Verus, gladiateur invincible, idole des Romains.

Les gladiateurs de la Rome antique n’ont guère laissé de traces après eux. Qui s’en étonnerait ? La plupart venait d’horizons obscurs : ils étaient simples esclaves, prisonniers de guerre, vagabonds, voleurs de grand chemin, bandits, condamnés par un magistrat pour des délits quelconques. Certains ont eu la chance de survivre aux combats de l’arène et sont parvenus à obtenir l’épée de bois, symbole d’une liberté retrouvée. Les autres, les plus nombreux, ont perdu la vie au cours d’un affrontement sans gloire pour le divertissement d’un riche notable ou d’une foule avide de sang. Les Romains se sont amus&eacutes des duels entre gladiateurs pendant près de sept siècles, jusqu’à ce qu’une loi interdise définitivement le spectacle vers 406 après Jésus-Christ. Des milliers d’hommes se sont ainsi battus dans les arènes de l’empire pour le plaisir de ceux qui venaient les voir. Les empereurs n’ont d’ailleurs jamais ménagé leurs efforts pour organiser des jeux dignes de leur puissance. Sous son règne, désirant fêter une grande campagne victorieuse, Trajan donne à Rome un spectacle qui dure au total plus de 120 jours. Il envoie sur le sable du Colisée près de 10000 gladiateurs qui assurent à eux-seuls une grande partie des festivités.

Ces gladiateurs, adorés quand ils se battaient avec courage et intelligence, détestés quand ils donnaient une mort trop rapide, n’ont laissé d’eux que les surnoms qu’ils s’étaient choisis pour effrayer l’adversaire : Tigris le tigre, Ferox le féroce, Léo le lion, Victor le victorieux, Anémios l’ouragan... Comme si un gladiateur, une fois le combat achevé et le silence revenu dans l’arène, devait retrouver l’anonymat et disparaitre discrètement.

Un seul d’entre eux a réussi ce que les autres ne sont jamais parvenus à faire : imposer son nom à l’histoire pour que des siècles après sa mort on puisse s’en souvenir encore.
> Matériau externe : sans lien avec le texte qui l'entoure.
-- ==== Sys2Proof/Word.lean ====
section
/-! DEFINITION. The words of the device: bytes and the register widths the spec names (R3, R4, R8). -/

namespace Sys2Proof

/-- A byte. -/
abbrev Byte := BitVec 8

/-- A register, a lane, a scalar or sequencer register (R8, R121). -/
abbrev Word := BitVec 32

/-- A core or chip operation, a counter, an address field (R7, R138, R140). -/
abbrev DWord := BitVec 64

/-- A tile-bank entry: S in bits [31:0], C in bits [47:32] (R44). -/
abbrev Entry := BitVec 48

end Sys2Proof
end

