-- ==== Sys2Proof/Machine/Ops.lean ====
section
/-! DEFINITION. The schedule of the cores (R143 to R148) and the named operations on their registers and stores: clks, register reads and results in flight, stores with the
clk at whose end a write lands, region transitions, port claims. -/

namespace Sys2Proof.Machine

/-- The profile of the job in force (R59); P3 while there is none. -/
def jobProfile (s : State) : Nat := match s.seq.job with
  | some j => j.profile
  | none => 3

/-- P1: subnormals flushed (R63). -/
def isP1 (s : State) : Bool := jobProfile s == 1

/-- The presented width W (R102). -/
def jobWidth (s : State) : Nat := match s.seq.job with
  | some j => j.width
  | none => 64

/-- The active core count n_c (R142). -/
def jobCores (s : State) : Nat := match s.seq.job with
  | some j => j.cores
  | none => 0

/-- A bundle is issuing and the core is active: its operations act (R142, R143). -/
def coreActive (s : State) (core : Fin 16) : Bool :=
  s.seq.current.isSome && decide (core.val < jobCores s)

/-- The schedule clk an operation issues in (R143). -/
def opClk (s : State) (op : CoreOp) : Nat := 8 * (s.seq.issued - 1) + fld op.word 2 0

/-- The bundle index that issues. -/
def bundleNow (s : State) : Nat := s.seq.current.getD 0

/-- The first schedule clk scheduled units have not reached: the issued bundles, and 80 clks more once the chip has
stopped (R169). -/
def clkEnd (s : State) : Nat := 8 * s.seq.issued + (if s.seq.stopped then 80 else 0)

/-! ### Registers -/

/-- A scalar register as of schedule clk t: results that landed in an earlier clk are in it (R146). -/
def sregAt (s : State) (core r t : Nat) : Word :=
  s.cu.inflight.foldl (fun v (x : Result) =>
    if x.core = core ∧ x.due < t then
      match x.dest with
      | .scalar r0 vals => if r0 ≤ r then vals.getD (r - r0) v else v
      | _ => v
    else v) (s.cu.sreg.get (core * 32 + r))

/-- One lane of a vector register as of schedule clk t. -/
def vlaneAt (s : State) (core r t lane : Nat) : Word :=
  s.cu.inflight.foldl (fun v (x : Result) =>
    if x.core = core ∧ x.due < t then
      match x.dest with
      | .vector r0 l0 vals => if r0 = r ∧ l0 ≤ lane then vals.getD (lane - l0) v else v
      | _ => v
    else v) (s.cu.vreg.get (core * 16384 + r * 256 + lane))

/-- The 256 lanes of a vector register as of schedule clk t. -/
def vregAt (s : State) (core r t : Nat) : List Word := (List.range 256).map (vlaneAt s core r t)

/-- The vector drain port (R94). -/
def dportOf (s : State) (core : Nat) : List Word := s.cu.dport.getList (core * 256) 256

/-- The first source of a vector operation: VA, or the drain port when DP is set (R191). -/
def sourceA (s : State) (op : CoreOp) : List Word :=
  if flag op.word 36 then dportOf s op.core else vregAt s op.core (fld op.word 23 18) (opClk s op)

/-- LATENCY for a read of a vector register before its ready clk (R148). -/
def latV (s : State) (core r t : Nat) : Option Flt :=
  if s.seq.checked && decide (t < (s.cu.readyV.get (core * 64 + r)).toNat) then some { code := 5, info := r } else none

/-- LATENCY for a read of a scalar register before its ready clk. -/
def latS (s : State) (core r t : Nat) : Option Flt :=
  if s.seq.checked && decide (t < (s.cu.readyS.get (core * 32 + r)).toNat) then
    some { code := 5, info := 256 + r } else none

/-- LATENCY for a read of the drain port: the lowest lane group read before its ready clk (R94). -/
def latD (s : State) (core t : Nat) : Option Flt :=
  if s.seq.checked then
    (List.range 4).findSome? fun n =>
      if t < (s.cu.readyD.get (core * 4 + n)).toNat then some { code := 5, info := 512 + n } else none
  else none

/-- LATENCY for the first source of a vector operation. -/
def latA (s : State) (op : CoreOp) : Option Flt :=
  if flag op.word 36 then latD s op.core (opClk s op) else latV s op.core (fld op.word 23 18) (opClk s op)

/-! ### Stores with landing clks -/

/-- A tile-store byte as of schedule clk t (byte address within the core): what a write landing at or after t replaced
is read. -/
def tileAt (s : State) (core t addr : Nat) : Byte :=
  match s.cu.tileLog.find? (fun e => e.1 == core * 33554432 + addr && decide (t ≤ e.2.2)) with
  | some e => e.2.1
  | none => s.cu.tile.get (core * 33554432 + addr)

/-- The bytes of a 64-byte tile-store word as of clk t, from its byte address. -/
def tileWordAt (s : State) (core t addr : Nat) : List Byte :=
  (List.range 64).map fun i => tileAt s core t (addr + i)

/-- An accumulator-buffer entry as of clk t, from its entry offset. -/
def accAt (s : State) (core t e : Nat) : Word :=
  match s.cu.accLog.find? (fun x => x.1 == core * 1048576 + e && decide (t ≤ x.2.2)) with
  | some x => x.2.1
  | none => s.cu.acc.get (core * 1048576 + e)
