-- ==== Sys2Proof/Machine/Joins.lean ====
section
/-! DEFINITION. Joins over the job tree: the commit reduction (exchange 0x000, R275, R347) and the start and recovery barriers
(exchange 0x001, R321, R367, R370); the edges of trees and the way of their traffic (R325, R326). -/

namespace Sys2Proof.Machine

/-! ### Edges -/

/-- The label on which a member leaves toward its parent (R325). -/
def parentLabel (t : List Byte) (axes r : Nat) : Option Nat :=
  ((List.range 3).find? fun a => axes.testBit a && rankPos t r a != 0).map fun a =>
    if sliceWraps t a ∧ ceilDiv (sliceExtent t a - 1) 2 < rankPos t r a then 2 * a else 2 * a + 1

/-- The label of the tree edge from one member to another, its parent or its child. -/
def treeLabel (t : List Byte) (axes r q : Nat) : Option Nat :=
  if treeParent t axes r = some q then parentLabel t axes r
  else if treeParent t axes q = some r then (parentLabel t axes q).map reverseLabel
  else none

/-- The port on which traffic over a link of this device leaves: the link, or a detour (R305, R326); what the Twin link does not
carry goes over the torus. -/
def edgePort (s : State) (tree : Bool) (l : Nat) (d : BitVec 18) : Option Nat :=
  if l = 6 then (if twinDown s then (nextLabel s (myCoord s) d).bind (labelPort s) else some 6)
  else (labelPath s tree (myCoord s) d l).bind fun p => p.1.head?.bind (labelPort s)

/-- Bytes 20 to 27 of a system exchange (R334, R343). -/
def systemAux (s : State) (exchange : Nat) (down : Bool) (chunk : Nat) : Nat :=
  exchange + (if down then 4096 else 0) + 32768 + fld s.coll.layout 15 0 * 2 ^ 16 + chunk % 2 ^ 32 * 2 ^ 32

/-- Send a payload of an exchange to a neighbour in the job tree, in packets of 4,096 bytes; those of a commit reduction take the
count of the link on which they leave (R279) as they leave. -/
def sendJoin (s : State) (exchange rank : Nat) (down : Bool) (bs : List Byte) : State :=
  let t := jobTopo s
  match (treeLabel t 7 (myRank s) rank).bind fun l => edgePort s true l (rankCoord s t rank) with
  | none => dropPacket s
  | some port =>
    (List.range (ceilDiv bs.length 4096)).foldl (fun s k =>
      transmit s port (newPacket s (rankCoord s t rank) 2 (systemAux s exchange down 0)
        (padPayload (bytesAt bs (4096 * k) (min 4096 (bs.length - 4096 * k)))))) s

/-! ### Payloads -/

/-- The smaller of two values. -/
def lesser {w : Nat} (a b : BitVec w) : BitVec w := if a.toNat < b.toNat then a else b

/-- The larger of two values. -/
def greater {w : Nat} (a b : BitVec w) : BitVec w := if a.toNat < b.toNat then b else a

/-- The join of two recovery payloads (R367). -/
def joinPayloads (a b : RecoveryPayload) : RecoveryPayload :=
  { need := a.need || b.need, mismatch := a.mismatch || b.mismatch, none := a.none || b.none
    target := lesser a.target b.target, rmin := lesser a.rmin b.rmin, rmax := greater a.rmax b.rmax }

/-- A recovery barrier payload of 24 bytes (R367), filled up to the 32 of a packet. -/
def barrierBytes (phase : Nat) (p : RecoveryPayload) : List Byte :=
  leBytes 1 phase ++ leBytes 1 (p.need.toNat + 2 * p.mismatch.toNat + 4 * p.none.toNat) ++ List.replicate 6 0 ++
    leBytes 8 p.target.toNat ++ leBytes 4 p.rmin.toNat ++ leBytes 4 p.rmax.toNat ++ List.replicate 8 0

/-- The payload in the bytes of a barrier packet. -/
def barrierOf (b : List Byte) : RecoveryPayload :=
  let f := numAt b 1 1
  { need := f.testBit 0, mismatch := f.testBit 1, none := f.testBit 2, target := BitVec.ofNat 64 (numAt b 8 8)
    rmin := BitVec.ofNat 32 (numAt b 16 4), rmax := BitVec.ofNat 32 (numAt b 20 4) }

/-- The join of two payloads of an exchange: of a commit reduction the OR of NF and BUSY and each PENDING maximum (R347, R357), of
a barrier the join of R367. -/
def joinBytes (exchange : Nat) (a b : List Byte) : List Byte :=
  if exchange = 0 then
    leBytes 1 (numAt a 0 1 ||| numAt b 0 1) ++
      (List.range ((a.length - 1) / 4)).flatMap fun i => leBytes 4 (max (numAt a (1 + 4 * i) 4) (numAt b (1 + 4 * i) 4))
  else barrierBytes (numAt a 0 1) (joinPayloads (barrierOf a) (barrierOf b))

/-- Bytes of a payload of an exchange before its padding. -/
def joinLength (s : State) (exchange : Nat) : Nat := if exchange = 0 then 1 + 4 * scaleCount s else 32

/-! ### The join at a node -/

/-- The join of an exchange. -/
def joinOf (s : State) (exchange : Nat) : TreeJoin := if exchange = 0 then s.coll.reduction else s.coll.barrier

/-- Replace the join of an exchange. -/
def setJoin (s : State) (exchange : Nat) (j : TreeJoin) : State :=
  if exchange = 0 then { s with coll := { s.coll with reduction := j } } else { s with coll := { s.coll with barrier := j } }

/-- What the root adds to the joined payload: at the start of a job and at a restart the origin (R321, R370), in bytes 24 to 31
(DESIGN CHOICE 12). -/
def rootPayload (s : State) (exchange : Nat) (bs : List Byte) : List Byte :=
  let o : DWord := BitVec.ofNat 64 (2 ^ 20 * (s.time.epoch.toNat / 2 ^ 20 + 2))
  let slotq := match s.rsl.record with
    | some r => r.slotq
    | none => 0
  let origin : DWord := match numAt bs 0 1 with
    | 0 => o
    | 2 => o - 512 * slotq
    | _ => 0
  if exchange = 0 then bs else bytesAt bs 0 24 ++ leBytes 8 origin.toNat

/-- The joined payload reaches this device, and goes on to its children. -/
def joinDown (s : State) (exchange : Nat) (bs : List Byte) : State :=
  let s1 := setJoin s exchange { joinOf s exchange with part := [], down := some bs }
  (treeChildren (jobTopo s) 7 (myRank s)).foldl (fun s c => sendJoin s exchange c true bs) s1

/-- A child's payload is whole and of the phase of this device's own (R367). -/
def kidMeets (s : State) (exchange : Nat) (own : List Byte) (k : Nat × List Byte) : Bool :=
  decide (joinLength s exchange ≤ k.2.length) && (exchange == 0 || numAt k.2 0 1 == numAt own 0 1)

/-- Once this device's own payload and every child's are there, the join goes up, or at the root down (R321, R341, R347). -/
def tryJoin (s : State) (exchange : Nat) : State :=
  let t := jobTopo s
  let j := joinOf s exchange
  match j.own with
  | none => s
  | some own =>
    let mine := j.kids.filter (kidMeets s exchange own)
    if (treeChildren t 7 (myRank s)).all fun c => mine.any fun k => k.1 == c then
      let v := mine.foldl (fun v k => joinBytes exchange v k.2) own
      let s1 := setJoin s exchange { j with kids := j.kids.filter fun k => !kidMeets s exchange own k, own := none }
      match treeParent t 7 (myRank s) with
      | some p => sendJoin s1 exchange p false v
      | none => joinDown s1 exchange (rootPayload s1 exchange v)
    else s

/-- This device takes part in a join with its own payload, once. -/
def enterJoin (s : State) (exchange : Nat) (own : List Byte) : State :=
  let j := joinOf s exchange
  if j.entered then s else tryJoin (setJoin s exchange { j with own := some own, entered := true }) exchange

/-- The joined payload has been acted on. -/
def leaveJoin (s : State) (exchange : Nat) : State :=
  setJoin s exchange { joinOf s exchange with own := none, entered := false, part := [], down := none }

/-- A payload comes up from a child, in one packet or several. -/
def joinFromChild (s : State) (exchange rank : Nat) (bs : List Byte) : State :=
  let j := joinOf s exchange
  let open' := fun (k : Nat × List Byte) => k.1 == rank && decide (k.2.length < joinLength s exchange)
  let kids := if j.kids.any open' then changeFirst open' (fun k => (k.1, k.2 ++ bs)) j.kids else j.kids ++ [(rank, bs)]
  tryJoin (setJoin s exchange { j with kids := kids }) exchange

/-- The joined payload comes down from the parent, in one packet or several. -/
def joinFromParent (s : State) (exchange : Nat) (bs : List Byte) : State :=
  let j := joinOf s exchange
  let got := j.part ++ bs
  if !j.entered then s
  else if joinLength s exchange ≤ got.length then joinDown s exchange (bytesAt got 0 (joinLength s exchange))
  else setJoin s exchange { j with part := got }

/-- A packet of a join arrives (R334). -/
def joinPacket (s : State) (exchange rank : Nat) (down : Bool) (bs : List Byte) : State :=
  let t := jobTopo s
  if bs = [] then s
  else if down then (if treeParent t 7 (myRank s) = some rank then joinFromParent s exchange bs else s)
  else if (treeChildren t 7 (myRank s)).contains rank then joinFromChild s exchange rank bs
  else s

end Sys2Proof.Machine
end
Qui était ce combattant hors du commun qui, à Rome, devint aussi populaire que l’empereur lui même ?

De son vrai nom, on ne sait rien. On n’a retenu que l’identité que son entraineur lui a donnée quand il est devenu gladiateur : Vérus, ce qui en latin signifie "vrai, authentique".

Comme beaucoup de ses compagnons, Vérus est un esclave de naissance. Avec ses parents, qui lui ont transmis sa condition servile, il travaille sur les champs d’une riche propriété agricole, appartenant à un notable romain, dans une province reculée de l’empire : la Mésie. (Bulgarie actuelle). Le jeune garçon n’est pas spécialement beau mais il possède déjà pour son âge une musculature surprenante. Il attire très rapidement le regard d’un marchand d’esclaves qui l’achète à son maître pour un bon prix. Et l’adolescent quitte sa région natale, sans qu’on se soit soucié de son avis un instant : à l’époque de l’Antiquité, les esclaves ne sont jamais autre chose que de simples outils doués de parole, que l’on peut vendre ou échanger. Alors, on ne demande à Vérus qu’une chose : suivre son nouveau propriétaire et se taire.

Après quelques mois de voyage à travers l’empire, le garçon se retrouve à Rome, la plus grande ville du monde romain mais aussi l’un des plus prestigieux marchés de gladiateurs, avec Alexandrie et Délos. C’est ici que les lanistes, ces hommes dont le métier est d’acheter des esclaves pour en faire des combattants de l’arène, viennent se fournir. Vérus est tout de suite remarqué pour sa puissante constitution : un laniste l’achète à un bon prix et l’emmène dans son ludus, l’école où l’on apprend à devenir gladiateur.

Apprendre l’art de se battre demande du temps et de la patience : Vérus passe deux années entières dans le Ludus avant son premier combat. Avec ses camarades, il découvre toutes les armes meurtrières qu’un bon gladiateur doit savoir utiliser : le sabre recourbé, le trident, le poignard. Le laniste lui enseigne l’endurance car se déplacer, courir ou esquiver les attaques de l’adversaire sous une lourde armure de métal demande beaucoup d’énergie. Vérus doit aussi s’adapter au casque pesant qui l’empêche de respirer à son aise et ne lui laisse qu’un champ de vision réduit.

Dans un ludus, le confort des gladiateurs est très sommaire. Le jeune garçon ne dort que sur une mauvaise paillasse pour s’endurcir davantage. Ses repas ne consistent qu’en une bouillie de céréales qui lui apporte la vigueur dont il a besoin. Mais, les massages réguliers qu’il reçoit pour le garder en bonne forme adoucissent quelque peu son traitement. Entre les élèves de l’école, les relations sont très réduites : le laniste veille à ne pas laisser l’amitié s’installer. Les gladiateurs pourraient-ils ensuite s’affronter jusqu’à la mort ?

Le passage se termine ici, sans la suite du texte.